Gender dalam birokrasi, adalah peran dan kesempatan yang sama bagi kaum Hawa dan Adam untuk berpartisipasi aktif dalam pemerintahan. “Jadi baik pria maupun wanita sebenamya memiliki peran, partisipasi, kesempatan, dan ikut memutuskan dalam segala kegiatan pemerintahan. Sehingga agar nantinya ada kesetaraan gender antara pria dan wanita. Selain itu, kaum laki-laki juga perlu diberikan pemahaman agar melakukan upaya untuk mendukung kesetaraan gender. Para pembuat atau pengambil kebijakan mulai dari pemerintahan hingga kalangan partai politik agar menempatkan ruang bagi perempuan sehingga memudahkan upaya untuk kesetaraan gender di pemerintahan,
Peran perempuan harus dimaksimalkan untuk menjadi salah satu pemimpin agar mempengaruhi tata kelola daerah yang berorientasi pada pembangunan kesetaraan gender. Oleh karena itu, perempuan harus memiliki rasa percaya diri yang kuat terkait kesetaraan gender khususnya sebagai pemimpin. Jika perempuan semakin berkualitas akan semakin memperkuat dalam kepemimpinan tata kelola pemerintahan di daerah,
Mengenai perlu adanya pemimpin, telah ditandaskan oleh Rasulullah Muhammad SAW : “Apabila berangkat tiga orang dalam perjalanan, maka hendaklah mereka mengangkat salah seorang diantaranya menjadi pemimpin” (HR. Abu Dawud).
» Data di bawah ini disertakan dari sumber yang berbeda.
-- ==== Sys2Proof/Laws/Ram.lean ====
section
/-! SUPPORT. Accesses that find RAM: the value read, the bytes stored, the transactions and the cycles, in the vocabulary of Safety.lean. -/

namespace Sys2Proof.Machine

/-! ### Addresses on the bus -/

theorem two_dvd_two_pow {n : Nat} (h : 1 ≤ n) : 2 ∣ 2 ^ n := ⟨2 ^ (n - 1), by rw [← Nat.pow_succ']; congr 1; omega⟩

theorem isOdd_iff (addr : Long) : isOdd addr = true ↔ addr.toNat % 2 = 1 := by
  rw [isOdd, BitVec.getLsbD, Nat.testBit_zero, decide_eq_true_iff]

theorem isOdd_eq_false_iff (addr : Long) : isOdd addr = false ↔ addr.toNat % 2 = 0 := by
  rw [← Bool.not_eq_true, isOdd_iff]; omega

/-- A bus address has the parity of the address. -/
theorem Bus.address_mod_two (b : Bus) (h : 1 ≤ b.params.addrWidth) (addr : Long) :
    b.address addr % 2 = addr.toNat % 2 := Nat.mod_mod_of_dvd _ (two_dvd_two_pow h)

/-- The byte after an even address is the other byte of its bus word. -/
theorem Bus.address_add_one (b : Bus) (h : 1 ≤ b.params.addrWidth) {addr : Long} (he : isOdd addr = false) :
    b.address (addr + 1) = b.address addr + 1 := by
  rw [isOdd_eq_false_iff] at he
  have h1 : (addr + 1).toNat = addr.toNat + 1 := by
    have := addr.isLt
    rw [BitVec.toNat_add]
    have : (1 : Long).toNat = 1 := rfl
    omega
  obtain ⟨k, hk⟩ := two_dvd_two_pow h
  unfold Bus.address
  rw [h1]
  have hlt := Nat.mod_lt addr.toNat (Nat.two_pow_pos b.params.addrWidth)
  have hev : addr.toNat % 2 ^ b.params.addrWidth % 2 = 0 := by
    rw [Nat.mod_mod_of_dvd _ (two_dvd_two_pow h)]; exact he
  rw [Nat.add_mod, Nat.mod_eq_of_lt (a := 1) (by omega)]
  rw [Nat.mod_eq_of_lt (by omega)]

theorem isOdd_add_two (addr : Long) : isOdd (addr + 2) = isOdd addr := by
  have h : (addr + 2).toNat % 2 = addr.toNat % 2 := by
    rw [BitVec.toNat_add]
    have : (2 : Long).toNat = 2 := rfl
    omega
  rw [Bool.eq_iff_iff, isOdd_iff, isOdd_iff, h]

theorem isOdd_add_one (addr : Long) : isOdd (addr + 1) = !isOdd addr := by
  have h : (addr + 1).toNat % 2 = (addr.toNat + 1) % 2 := by
    rw [BitVec.toNat_add]
    have : (1 : Long).toNat = 1 := rfl
    omega
  rw [Bool.eq_iff_iff, Bool.not_eq_true', isOdd_iff, isOdd_eq_false_iff, h]
  omega

/-! ### Reads -/

/-- A masked byte of a word. -/
theorem lane_extract (x y : Byte) :
    extract ((x ++ y : Word) &&& ~~~(0xFF00 : Word)) 0 8 = y ∧ extract ((x ++ y : Word) &&& ~~~(0x00FF : Word)) 8 8 = x := by
  have hh : ∀ i < 8, (0x00FF : Word).getLsbD (8 + i) = false := by decide
  have hl : ∀ i < 8, (0xFF00 : Word).getLsbD i = false := by decide
  constructor <;>
  · apply BitVec.eq_of_getLsbD_eq
    intro i hi
    have h1 : 8 + i < 16 := by omega
    have h2 : ¬ 8 + i < 8 := by omega
    have h3 : 8 + i - 8 = i := by omega
    have h4 : i < 16 := by omega
    simp only [extract, BitVec.getLsbD_extractLsb', BitVec.getLsbD_and, BitVec.getLsbD_append, BitVec.getLsbD_not, hh i hi, hl i hi, hi,
      h1, h2, h3, h4, Nat.zero_add, decide_true, Bool.true_and, Bool.not_false, Bool.and_true, if_true, if_false]

/-- A byte read that finds RAM. -/
theorem busRead_byte {s : State} (h : 1 ≤ s.bus.params.addrWidth) {addr : Long} (hr : s.ramAt (s.bus.address addr)) :
    ∃ x, busRead addr (laneMask addr) s =
        .ok (x, { s with trace := s.trace ++ [s.accessAt addr (laneMask addr) none] }) ∧
      laneByte addr x = s.byteAtAddr addr := by
  obtain ⟨i, l, ho⟩ := hr
  have hd := Bus.deviceAt_of_owner ho
  rw [busRead_of_owner _ ho]
  refine ⟨_, by simp only [State.accessAt, ho, Option.map_none]; rfl, ?_⟩
  have hp := Bus.address_mod_two s.bus h addr
  simp only [deviceAnswer, ramAnswer, zext, BitVec.setWidth_eq, if_true]
  rw [if_neg (by decide)]
  cases hodd : isOdd addr with
  | true =>
    have hb := wordBase_of_odd (a := s.bus.address addr) (by have := (isOdd_iff addr).1 hodd; omega)
    rw [laneByte, laneMask, hodd, if_pos rfl, if_pos rfl, (lane_extract _ _).1, ramByte, hb, if_pos hd]
    rfl
  | false =>
    have hb := wordBase_of_even (a := s.bus.address addr) (by have := (isOdd_eq_false_iff addr).1 hodd; omega)
    rw [laneByte, laneMask, hodd, if_neg (by decide), if_neg (by decide), (lane_extract _ _).2, ramByte, hb, if_pos hd]
    rfl

/-- The addresses of a bus word of one RAM device. -/
theorem ramWordAt_device {s : State} (h : 1 ≤ s.bus.params.addrWidth) {addr : Long} (he : isOdd addr = false)
    (hr : s.ramWordAt addr) :
    ∃ i l, s.bus.owner (s.bus.address addr) = some (i, .ram, l) ∧ wordBase (s.bus.address addr) = s.bus.address addr ∧
      s.bus.deviceAt (wordBase (s.bus.address addr)) = some i ∧
      s.bus.deviceAt (wordBase (s.bus.address addr) + 1) = some i := by
  obtain ⟨i, l, l', h0, h1⟩ := hr
  have hb : wordBase (s.bus.address addr) = s.bus.address addr :=
    wordBase_of_even (by rw [Bus.address_mod_two _ h]; exact (isOdd_eq_false_iff addr).1 he)
  rw [Bus.address_add_one _ h he] at h1
  exact ⟨i, l, h0, hb, by rw [hb]; exact Bus.deviceAt_of_owner h0, by rw [hb]; exact Bus.deviceAt_of_owner h1⟩

theorem and_not_zero (x : Word) : x &&& ~~~(0 : Word) = x := by
  apply BitVec.eq_of_getLsbD_eq
  intro i hi
  have : (0 : Word).getLsbD i = false := by revert hi; revert i; decide
  rw [BitVec.getLsbD_and, BitVec.getLsbD_not, this]
  simp [hi]

theorem covered_byte (b : Bus) (addr : Long) : b.covered .byte addr = [b.address addr] := by
  show [b.address (addr + 0)] = _
  rw [show addr + (0 : Long) = addr from BitVec.add_zero addr]

theorem covered_word (b : Bus) (addr : Long) : b.covered .word addr = [b.address addr, b.address (addr + 1)] := by
  show [b.address (addr + 0), b.address (addr + 1)] = _
  rw [show addr + (0 : Long) = addr from BitVec.add_zero addr]

theorem covered_long (b : Bus) (addr : Long) :
    b.covered .long addr = [b.address addr, b.address (addr + 1), b.address (addr + 2), b.address (addr + 3)] := by
  show [b.address (addr + 0), b.address (addr + 1), b.address (addr + 2), b.address (addr + 3)] = _
  rw [show addr + (0 : Long) = addr from BitVec.add_zero addr]

/-- A word read that finds RAM. -/
theorem busRead_word {s : State} (h : 1 ≤ s.bus.params.addrWidth) {addr : Long} (he : isOdd addr = false)
    (hr : s.ramWordAt addr) :
    busRead addr (0 : Word) s = .ok (s.wordAt addr, { s with trace := s.trace ++ [s.accessAt addr 0 none] }) := by
  obtain ⟨i, l, ho, hb, h0, h1⟩ := ramWordAt_device h he hr
  rw [busRead_of_owner _ ho]
  simp only [State.accessAt, ho, Option.map_none, deviceAnswer, ramAnswer, zext, BitVec.setWidth_eq, if_true, ramByte, h0, h1,
    and_not_zero]
  rw [if_neg (by decide), hb, ← Bus.address_add_one _ h he]
  rfl

/-- `MemRead` that finds RAM. -/
theorem memRead_ram {s : State} {w : Size} {addr : Long} (h : s.ramAccess w addr) :
    memRead w addr s = .ok (s.ramValue w addr, s.afterRead w addr) := by
  obtain ⟨hw, ha, he, hr⟩ := h
  have h1 : 1 ≤ s.bus.params.addrWidth := by omega
  unfold memRead
  rw [if_neg (by simp [hw])]
  cases w with
  | byte =>
    obtain ⟨x, hx, hv⟩ := busRead_byte h1 hr
    simp only [hx, Res.ok_bind, hv]
    rfl
  | word =>
    have he : isOdd addr = false := by simpa using he
    simp only [he, busRead_word h1 he hr, Res.ok_bind]
    rfl
  | long =>
    have he : isOdd addr = false := by simpa using he
    have h2 : State.ramWordAt { s with trace := s.trace ++ [s.accessAt addr 0 none] } (addr + 2) := hr.2
    simp only [he, busRead_word h1 he hr.1, busRead_word (s := { s with trace := s.trace ++ [s.accessAt addr 0 none] }) h1
      ((isOdd_add_two addr).trans he) h2, Res.ok_bind]
    rw [if_neg (by decide)]
    simp only [State.ramValue, State.afterRead, State.readAccesses, State.addClk, Size.accessCycles, List.append_assoc]
    rfl

/-- `fetch(width, cpu)` that finds RAM. -/
theorem fetchStream_ram {s : State} {w : Size} (h : s.streamReady w) :
    fetchStream w s = .ok (s.streamValue w, s.afterFetch w) := by
  cases w with
  | byte =>
    have h1 : memRead .word s.cpu.pc s = _ := memRead_ram h
    simp only [fetchStream, h1, Res.ok_bind]
    have e : Size.zeroLow .byte (s.ramValue .word s.cpu.pc) = s.streamValue .byte := by
      apply BitVec.eq_of_getLsbD_eq
      intro i hi
      simp only [Size.zeroLow, zext, truncate, Size.bits, State.ramValue, State.streamValue, BitVec.getLsbD_setWidth,
        BitVec.getLsbD_and]
      by_cases h8 : i < 8
      · have : (0xFF : Long).getLsbD i = true := by clear hi; revert h8; revert i; decide
        rw [this]
        simp [h8, hi]
      · have : (0xFF : Long).getLsbD i = false := by
          revert h8; revert hi; revert i; decide
        rw [this]
        simp [h8]
    rw [e]
    rfl
  | word =>
    have h1 : memRead .word s.cpu.pc s = _ := memRead_ram h
    simp only [fetchStream, h1, Res.ok_bind]
    rfl
  | long =>
    have h1 : memRead .long s.cpu.pc s = _ := memRead_ram h
    simp only [fetchStream, h1, Res.ok_bind]
    rfl

/-! ### Writes -/

/-- A word write that finds RAM. -/
theorem busWrite_word {s : State} (h : 1 ≤ s.bus.params.addrWidth) {addr : Long} (he : isOdd addr = false)
    (hr : s.ramWordAt addr) (v : Word) :
    busWrite addr (0 : Word) v s =
      .ok { s with mem := s.mem.writeWord (s.bus.address addr) v, trace := s.trace ++ [s.accessAt addr 0 (some v)] } := by
  obtain ⟨i, l, ho, -, h0, h1⟩ := ramWordAt_device h he hr
  have e : maskMerge (truncate 16 (0 : Word)) (s.mem.readWord (s.bus.address addr)) (truncate 16 v) = v := by
    simp only [maskMerge, truncate, BitVec.setWidth_eq, and_not_zero]
    simp
  rw [busWrite_of_owner _ _ ho]
  simp only [State.accessAt, ho, Option.map_some, deviceStore, if_true, e, Memory.writeWordOf_eq h0 h1]
  rw [if_neg (by decide)]

/-- The bytes of a bus word after a masked write of one lane. -/
theorem lane_merge (x y v : Byte) :
    extract (((x ++ y : Word) &&& (0xFF00 : Word)) ||| ((v.setWidth 16 : Word) &&& ~~~(0xFF00 : Word))) 8 8 = x ∧
    extract (((x ++ y : Word) &&& (0xFF00 : Word)) ||| ((v.setWidth 16 : Word) &&& ~~~(0xFF00 : Word))) 0 8 = v ∧
    extract (((x ++ y : Word) &&& (0x00FF : Word)) ||| (((v.setWidth 16 : Word) <<< 8) &&& ~~~(0x00FF : Word))) 8 8 = v ∧
    extract (((x ++ y : Word) &&& (0x00FF : Word)) ||| (((v.setWidth 16 : Word) <<< 8) &&& ~~~(0x00FF : Word))) 0 8 = y := by
  have hh : ∀ i < 8, (0xFF00 : Word).getLsbD (8 + i) = true := by decide
  have hl : ∀ i < 8, (0xFF00 : Word).getLsbD i = false := by decide
  have lh : ∀ i < 8, (0x00FF : Word).getLsbD (8 + i) = false := by decide
  have ll : ∀ i < 8, (0x00FF : Word).getLsbD i = true := by decide
  refine ⟨?_, ?_, ?_, ?_⟩ <;>
  · apply BitVec.eq_of_getLsbD_eq
    intro i hi
    have h1 : 8 + i < 16 := by omega
    have h2 : ¬ 8 + i < 8 := by omega
    have h3 : 8 + i - 8 = i := by omega
    have h6 : ¬ 8 ≤ i := by omega
    have h7 : i < 16 := by omega
    simp only [extract, BitVec.getLsbD_extractLsb', BitVec.getLsbD_or, BitVec.getLsbD_and, BitVec.getLsbD_not,
      BitVec.getLsbD_append, BitVec.getLsbD_shiftLeft, BitVec.getLsbD_setWidth, hh i hi, hl i hi, lh i hi, ll i hi, h1, h2, h3,
      decide_true, decide_false, Bool.true_and, Bool.and_true, Bool.and_false, Bool.false_and, Bool.not_true,
      Bool.not_false, Bool.or_false, Bool.false_or, hi, if_true, if_false, Nat.zero_add, h7]
    try simp [hi]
Ayat al-Qur'an juga menerangkan eksistensi pemimpin, diantaranya adalah: Q.S. Al-An'am : 165, yang artinya : “Sesungguhnya Tuhanmu sangat cepat memberi hukuman dan sungguh, Dia Maha Pengampun, Maha Penyayang. Dan Dialah yang menjadikan kamu sebagai khalifah-khalifah di bumi dan Dia mengangkat (deraj at) sebagian kamu di atas yang lain, untuk mengujimu atas (karunia) yang diberikan-Nya kepadamu.”
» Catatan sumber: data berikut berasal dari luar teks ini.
/-- The least and the greatest widths of each clause. -/
theorem witness_BitFieldPrimitivesOnTheirDomains :
    (1 ≤ 32 ∧ 32 ≤ 32 ∧ 0xFFFFFFFF < 2 ^ 32 ∧ 31 + 1 ≤ 32) ∧ (1 ≤ 1 ∧ 1 ≤ 32 ∧ 0 < 2 ^ 1 ∧ 1 + 0 ≤ 1) ∧
    (8 ≤ 8 ∧ 0xFF < 2 ^ 8) ∧ (0 ≤ 0 ∧ 0 < 2 ^ 0) ∧ (16 ≤ 32 ∧ 0xFFFFFFFF < 2 ^ 32 ∧ 0xFFFF < 2 ^ 16) ∧
    (1 ≤ 8 ∧ 8 ≤ 8 ∧ 0x80 < 2 ^ 8) ∧ (1 ≤ 1 ∧ 1 ≤ 32 ∧ 1 < 2 ^ 1) := by decide
theorem witness_BitFieldPrimitivesAgree : 8 ≤ 32 ∧ 32 ≤ 32 ∧ 0 ≤ 0 := by decide
/-- Overflow up, overflow down, none; and one-bit operands. -/
theorem witness_AddoGivesSumAndOverflows :
    (1 ≤ 16 ∧ 0x7FFF < 2 ^ 16 ∧ 1 < 2 ^ 16) ∧ (1 ≤ 8 ∧ 0x80 < 2 ^ 8 ∧ 0xFF < 2 ^ 8) ∧ (1 ≤ 1 ∧ 1 < 2 ^ 1 ∧ 1 < 2 ^ 1) := by decide
theorem witness_SuboGivesDifferenceAndOverflows :
    (1 ≤ 8 ∧ 0x80 < 2 ^ 8 ∧ 1 < 2 ^ 8) ∧ (1 ≤ 32 ∧ 0 < 2 ^ 32 ∧ 0xFFFFFFFF < 2 ^ 32) ∧ (1 ≤ 1 ∧ 0 < 2 ^ 1 ∧ 1 < 2 ^ 1) := by decide
theorem witness_BcdTablesInvertEachOther : (0x99 : Byte).toNat / 16 ≤ 9 ∧ (0x99 : Byte).toNat % 16 ≤ 9 := by decide
theorem witness_BcdaddIsDecimalAddition : validBcd 0x99 = true ∧ validBcd 0 = true := by decide
theorem witness_BcdsubIsDecimalSubtraction : validBcd 0 = true ∧ validBcd 0x99 = true := by decide
/-- A template; one character short; a capital letter. -/
theorem witness_PatnewReadsTheTemplate :
    (('1' :: '0' :: List.replicate 14 'x').length = 16 ∧
      ∀ c ∈ '1' :: '0' :: List.replicate 14 'x', c = '0' ∨ c = '1' ∨ c = 'x') ∧
    (List.replicate 15 'x').length ≠ 16 ∧
    (('X' :: List.replicate 15 'x').length = 16 ∧ ∃ c ∈ 'X' :: List.replicate 15 'x', c ≠ '0' ∧ c ≠ '1' ∧ c ≠ 'x') := by
  simp
theorem witness_MatchComparesTheFixedBits :
    (⟨0xFFFF, 0x0001⟩ : Pattern).set &&& (⟨0xFFFF, 0x0001⟩ : Pattern).any ≠ 0 ∧
    (⟨0xC100, 0x0E0F⟩ : Pattern).set &&& (⟨0xC100, 0x0E0F⟩ : Pattern).any = 0 := by decide
/-- No fixed bit, every bit fixed. -/
theorem witness_PatternsMatchAndOverlapByTheirFixedBits :
    (⟨0, 0xFFFF⟩ : Pattern).set &&& (⟨0, 0xFFFF⟩ : Pattern).any = 0 ∧
    (⟨0x4AFC, 0⟩ : Pattern).set &&& (⟨0x4AFC, 0⟩ : Pattern).any = 0 := by decide
theorem witness_SizeFieldWidthAndCount :
    SizeEnc.movea.wf = true ∧ (⟨none, some 0, none⟩ : SizeEnc).wf = true ∧ (⟨some 9, some 0, some 300⟩ : SizeEnc).wf = true := by
  decide
theorem witness_SzdecAndSzencAreInverse :
    SizeEnc.movea.wf = true ∧ 0 < 2 ^ SizeEnc.movea.width ∧ 3 < 2 ^ SizeEnc.movea.width ∧ SizeEnc.movea.word = some 3 ∧
    SizeEnc.movea.byte = none := by decide
theorem witness_AmdecFindsTheOneVariant : AmEnc.default.wf = true ∧ (AmEnc.regReg 9).wf = true := by decide
/-- No size, a static size, a dynamic size; a place past the end; a size field that just fits the word and one that does not. -/
theorem witness_PermuteGivesOneEntryPerSize :
    (toyIsd[2]? = some t1Descriptor ∧ t1Descriptor.size.wf = true ∧ t1Descriptor.size = .absent) ∧
    (toyIsd[0]? = some abcdDescriptor ∧ abcdDescriptor.size.wf = true ∧ abcdDescriptor.size = .static .byte) ∧
    (toyIsd[1]? = some t2Descriptor ∧ t2Descriptor.size.wf = true ∧ t2Descriptor.size = .dynamic 6 .twoBit) ∧
    (∀ d, State.reset.isd[3]? = some d → d.size.wf = false) ∧ (SizeSpec.dynamic 15 .move).wf = false ∧
    (SizeSpec.dynamic 14 .move).wf = true := by decide
theorem witness_PermutationsOfOneInstructionNeverOverlap :
    ∃ t ps, exec (.permute 1) State.reset = .next t ∧ t.out = .perms ps ∧
      ∃ p ∈ ps, ∃ q ∈ ps, p ≠ q := by
  obtain ⟨t, ht⟩ := exec_next (i := .permute 1) (s := State.reset) (by decide)
  refine ⟨t, [⟨some .byte, ⟨0x4A00, 0x003F⟩, 1⟩, ⟨some .word, ⟨0x4A40, 0x003F⟩, 1⟩, ⟨some .long, ⟨0x4A80, 0x003F⟩, 1⟩], ht, ?_,
    by decide⟩
  have := test_permute
  rw [resultOf, ht] at this
  exact Option.some.inj this
theorem witness_InternReusesAnEqualPage :
    Page.all 1 ∈ toyPages ∧ Page.all 9 ∉ toyPages ∧ toyPages.Nodup := by decide
theorem witness_StubPadsTheRemainingLevels : (2 ≤ 2 ∧ 2 ≤ 4) ∧ (2 ≤ 4 ∧ 4 ≤ 4) ∧ (1 ≤ 1 ∧ 1 ≤ 4) := by decide
/-- The root, a middle level and a whole word; a word that extends the prefix. -/
theorem witness_VisitBuildsTheSubtree :
    (0 ≤ 4 ∧ 0 < 16 ^ 0) ∧ (1 ≤ 4 ∧ 0xC < 16 ^ 1) ∧ (4 ≤ 4 ∧ 0xFFFF < 16 ^ 4) ∧
    (0xC300 : Word).toNat / 16 ^ (4 - 1) = 0xC ∧ (0xFFFF : Word).toNat / 16 ^ (4 - 4) = 0xFFFF ∧
    (0xC300 : Word).toNat / 16 ^ (4 - 0) = 0 ∧ toyPages.Nodup := by decide
/-- The toy pages fit their width; an entry of 2 to the width does not. -/
theorem witness_CompressNarrowsTheIndex :
    (∀ page ∈ toyPages, ∀ x ∈ page.toList, x < 2 ^ 4) ∧ (∃ page ∈ [Page.all 1], ∃ x ∈ page.toList, 2 ^ 0 ≤ x) := by decide
/-- The sorted toy permutations; and `t2` at no width. -/
theorem witness_BindFinalisesEachPermutation :
    (∀ p ∈ toyPerms, (toyIsd[p.instr]?.map Descriptor.wf) = some true) ∧
    (∀ p ∈ toyPerms, p.size = none → ∀ st ∈ ((toyIsd[p.instr]?.map (fun d => d.code.steps)).getD []), (stepInstr none st).isSome = true) ∧
    (toyIsd[1]?.map Descriptor.wf = some true ∧
      ∃ st ∈ t2Descriptor.code.steps, (stepInstr none st).isSome = false) := by decide
theorem witness_EveryWellFormedIsdHasOrderlyConstants :
    (∀ d ∈ toyIsd, d.wf = true ∧ (d.size = .absent → ∀ st ∈ d.code.steps, (stepInstr none st).isSome = true)) ∧
    buildRom toyIsd fallbackNop = some Rom.reset := ⟨by decide, test_toy_build⟩
theorem witness_DecodeIsMatchidx : buildRom State.reset.isd State.reset.fallback = some State.reset.rom := test_toy_build
/-- A word that matches and one that does not. -/
theorem witness_DecodeGivesTheMostSpecificMatch :
    buildRom State.reset.isd State.reset.fallback = some State.reset.rom ∧
    exec (.decode 0xC300) State.reset = .next { State.reset with out := .index 4 } ∧
    exec (.decode 0x4AFC) State.reset = .next { State.reset with out := .index 5 } ∧
    State.reset.rom.perms[4]? = some ⟨some .byte, ⟨0xC100, 0x0E0F⟩, 0⟩ := ⟨test_toy_build, rfl, rfl, by decide⟩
Disini Islam memberikan kesetaraan hak yang sama bagi umatnya untuk menjadi seorang pemimpin, baik laki-laki maupun perempuan dalam memimpin dirinya sendiri, organisasi dan masyarakat secara umum dalam lingkungannya.

Namun demikian Islam juga mengajarkan keterkaitan kepemimpinan dengan akhlaq (moral dan etika) yang merupakan kaitan yang mutlak, karena jatuh atau bangunnya suatu bangsa sangat ditentukan oleh kualitas akhlaqnya. Pepatah arab yang sangat terkenal menyatakan : “INNAMAL UMAMU AKHLAQU MA BAQIAT FAIN HUMU JAHABAT AKHLAQUHUM JAHABU” (suatu umat akan kuat karena memegang teguh moralitas, tetapi bila moral ditanggalkan maka hancurlah umat itu).

Berkenaan dengan problem moral dan Etika Birokrasi, patut direnungkan kembali kata-kata bijak dari seorang tokoh filosof dan ahli tata negara muslim, Ibnu Taimiya, ia menyatakan : “La mashlaha hajihil ummah ilia ma shaluha awalaha”. (umat ini tidak akan menjadi umat yang besar, kecuali bila umat ini mau mengamalkan hal-hal yang pemah membesarkan umat-umat terdahulu).

Dengan kata lain, kekuatan terdahsyat seorang pemimpin pemerintahan adalah keteladanan (uswatun hasanah) dan kejujurannya (siddiq).” Untuk menjadi pemimpin dengan ETOS KERJA tinggi, menjunjung tinggi KESETARAAN GENDER dan mempunyai ETIKA dalam rangka membangun bangsa ini menjadi bangsa besar dituntut adanya “strong leadership” yang mampu berperan sebagai : solidarity maker dan administrator maker yang baik, komunikatif, bersih dan berani bersikap tegas, mempunyai visi ke depan, serta memiliki kharisma yang dihormati dan disegani rakyat.